Action item — Using the records that appear below, write out exactly the lines from the one with "def jobQueued (h" through the one with "record state. -/", keeping both end lines.

(Saved entries)

-- ==== Sys2Proof/Machine/Jobs.lean ====
section
/-! DEFINITION. The job scheduler's heads (chapter 3): job records, completions of data and control heads, re-examination, the
move from DRAINING to HALTED, and the guard every command passes while RESET_N is asserted. -/

namespace Sys2Proof.Machine

open Sys2Proof

/-- What a command answers: nothing is taken while RESET_N is asserted (R182, log 15). -/
def taken (s t : State) : Host.Outcome State Fault Refusal := if s.eng.inReset then .next s else .next t

/-! ### Heads -/

/-- Replace the job record of a data head. -/
def setJob (q : Fin 4) (j : JobRec) (s : State) : State :=
  match (s.queue q).head with
  | .data pos h _ => s.setHead q (.data pos h j)
  | _ => s

/-- Header of a decoded head; that of no record otherwise. -/
def headHeader : Head → Header
  | .data _ h _ => h
  | .control _ h _ _ => h
  | _ => noHeader

/-- Job record of a head. -/
def headJob : Head → Option JobRec
  | .data _ _ j => some j
  | _ => none

/-- The head is STARTING or RUNNING. -/
def jobActive (h : Head) : Bool :=
  match h with
  | .data _ _ j => decide (j.jstate = .starting) || decide (j.jstate = .running)
  | _ => false

/-- The head is WAITING or READY. -/
def jobQueued (h : Head) : Bool :=
  match h with
  | .data _ _ j => decide (j.jstate = .waiting) || decide (j.jstate = .ready)
  | _ => false

/-- The head is in a job state. -/
def headIn (st : JState) (h : Head) : Bool :=
  match h with
  | .data _ _ j => decide (j.jstate = st)
  | _ => false

/-- The head is a control record in a record state. -/
def ctlIn (st : CtlState) (h : Head) : Bool :=
  match h with
  | .control _ _ _ c => decide (c = st)
  | _ => false

/-! ### DRAINING to HALTED (R177) -/

/-- The datapath is idle: no job STARTING or RUNNING (R73). -/
def datapathIdle (s : State) : Bool := queueIds.all (fun q => !jobActive (s.queue q).head)

/-- The control unit is idle (R48). -/
def controlIdle (s : State) : Bool := s.cu.work.isNone

/-- The engine's work has come to rest (R177). -/
def atRest (s : State) : Bool := datapathIdle s && controlIdle s && loaderIdle s

/-- A report of a block that became idle: a DRAINING engine at rest becomes HALTED and ENGINE is set (R177). -/
def checkDrain (s : State) : State :=
  if s.eng.st = .draining ∧ atRest s = true then setEngine { s with eng := { s.eng with st := .halted } } else s

/-! ### Completions of heads -/

/-- Completion of a data record that ends before RUNNING (R56). -/
def jobCompletion (s : State) (q : Fin 4) (h : Header) (j : JobRec) (st : Status) : CqRec :=
  { completion s q h st with waited := j.waited, chainHit := j.chainHit }

/-- A data head completes before RUNNING (R56). -/
def completeJob (q : Fin 4) (st : Status) (s : State) : State :=
  match (s.queue q).head with
  | .data _ h j => completeHead q (jobCompletion s q h j st) s
  | _ => s

/-- A control head completes with a status, a count, a detail and CHAIN_HIT (R48, R89). -/
def completeControl (q : Fin 4) (st : Status) (count : Nat) (detail : Detail) (hit : Bool) (s : State) : State :=
  match (s.queue q).head with
  | .control _ h _ _ => completeHead q { completion s q h st with count, detail, chainHit := hit } s
  | _ => s

/-- A PARKED head completes by the block whose event released it, without passing through the control unit (R48). -/
def completeParked (q : Fin 4) (st : Status) (detail : Detail) (s : State) : State :=
  match (s.queue q).head with
  | .control _ h _ .parked => completeHead q { completion s q h st with detail } s
  | _ => s

/-- A control head completes through the control unit, which becomes idle (R48). -/
def finishControl (q : Fin 4) (st : Status) (count : Nat) (detail : Detail) (hit : Bool) (s : State) : State :=
  completeControl q st count detail hit { s with cu := { s.cu with work := none } }

/-- A control head parks and the control unit becomes idle (R48). -/
def parkControl (q : Fin 4) (s : State) : State :=
  match (s.queue q).head with
  | .control pos h body _ => { s with cu := { s.cu with work := none } }.setHead q (.control pos h body .parked)
  | _ => s

/-- A starting job fails: it releases its claims, gives up its entry and completes (R63, R64, R69). -/
def failStart (q : Fin 4) (st : Status) (s : State) : State :=
  match (s.queue q).head with
  | .data _ _ j =>
      let s1 := if j.claims then releaseStreams j.data s else s
      completeJob q st (useEndOf j s1)
  | _ => s

/-! ### Decode into the scheduler, re-examination (R52, R55) -/

/-- The job record of a data record that enters the scheduler (R52, R53, R57). -/
def newJob (s : State) (d : DataRec) : JobRec :=
  let ready := jobReady s d
  { data := d, jstate := if ready then .ready else .waiting, waited := !ready,
    timer := if d.waitLimit = 0 then none else some d.waitLimit, trun := true, claims := false, chainWait := .none,
    chainEnt := none, chainHit := false, ctxReset := false }

/-- A job record moved by its readiness (R55). -/
def examinedJob (s : State) (j : JobRec) : JobRec :=
  if jobReady s j.data then { j with jstate := .ready } else { j with jstate := .waiting, waited := true }

/-- The stream checks of a job for one of its streams (R55). -/
def recheckStream (s : State) (d : DataRec) (n : Fin 48) : Option Status :=
  ((streamRoles d).filter (fun x => x.1 == n)).findSome? (fun x => streamCheck (s.stream x.1) x.2 d.n)

/-- Re-examination of a head on a change notice of a stream (R55). -/
def reexamine (n : Fin 48) (q : Fin 4) (s : State) : State :=
  match (s.queue q).head with
  | .data _ _ j =>
      if (j.jstate = .waiting ∨ j.jstate = .ready) ∧ n ∈ namedStreams j.data then
        match recheckStream s j.data n with
        | some st => completeJob q st s
        | none => setJob q (examinedJob s j) s
      else s
  | _ => s

/-- Re-examination of heads one after another. -/
def reexamineAll (n : Fin 48) : List (Fin 4) → State → State
  | [], s => s
  | q :: rest, s => reexamineAll n rest (reexamine n q s)

/-- A job's wait timer is due: the head is WAITING or READY and its remaining time is 0 (R58). -/
def timerDue (h : Head) : Bool :=
  match h with
  | .data _ _ j => (decide (j.jstate = .waiting) || decide (j.jstate = .ready)) && decide (j.timer = some 0)
  | _ => false

/-- A job record after a tick (R57). -/
def tickJob (j : JobRec) : JobRec := if j.trun then { j with timer := j.timer.map (fun t => t - 1) } else j

/-- A head after a tick (R57). -/
def tickHead : Head → Head
  | .data pos h j => .data pos h (tickJob j)
  | other => other

/-! ### The commands of the timers and of change notices -/

/-- CHANGE_NOTICE (R55): the oldest notice of the stream is taken; with none sent there is nothing to take (log 3). The heads
named in `order` come first (log 4). -/
def execChangeNotice (n : Fin 48) (order : List (Fin 4)) (s : State) : Host.Outcome State Fault Refusal :=
  taken s (if s.notices.contains n then
    reexamineAll n (inOrder order queueIds) { s with notices := s.notices.erase n } else s)

/-- WAIT_TIMER_EXPIRY (R58): not taken in FAULTED (R74). -/
def execWaitTimerExpiry (q : Fin 4) (s : State) : Host.Outcome State Fault Refusal :=
  taken s (if live s && timerDue (s.queue q).head then completeJob q .waitExpired s else s)

/-- A queue after a tick (R57). -/
def tickQueue (r : QueueRec) : QueueRec := { r with head := tickHead r.head }

/-- Wait timers after a tick: held in FAULTED (R57, R74). -/
def tickQueues (s : State) : State :=
  if s.eng.st = .faulted then s
  else { s with queues := #v[tickQueue (s.queue 0), tickQueue (s.queue 1), tickQueue (s.queue 2), tickQueue (s.queue 3)] }

/-- TICK (R183): the wait timers (R57) and CTIMER (R162) fall by one. -/
def execTick (s : State) : Host.Outcome State Fault Refusal :=
  let s1 := tickQueues s
  taken s { s1 with cq := { s1.cq with ctimer := s1.cq.ctimer.map (fun t => t - 1) } }

/-- COALESCING_TIMER_EXPIRY (R162): CTIMER has reached 0. -/
def execCoalescingTimerExpiry (s : State) : Host.Outcome State Fault Refusal :=
  taken s (if s.cq.ctimer = some 0 then
    (if 0 < s.cq.ccount then reportCompletions s
     else { s with cq := { s.cq with ccount := 0, ctimer := none } }) else s)

end Sys2Proof.Machine
end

Task result —
def jobQueued (h : Head) : Bool :=
  match h with
  | .data _ _ j => decide (j.jstate = .waiting) || decide (j.jstate = .ready)
  | _ => false

/-- The head is in a job state. -/
def headIn (st : JState) (h : Head) : Bool :=
  match h with
  | .data _ _ j => decide (j.jstate = st)
  | _ => false

/-- The head is a control record in a record state. -/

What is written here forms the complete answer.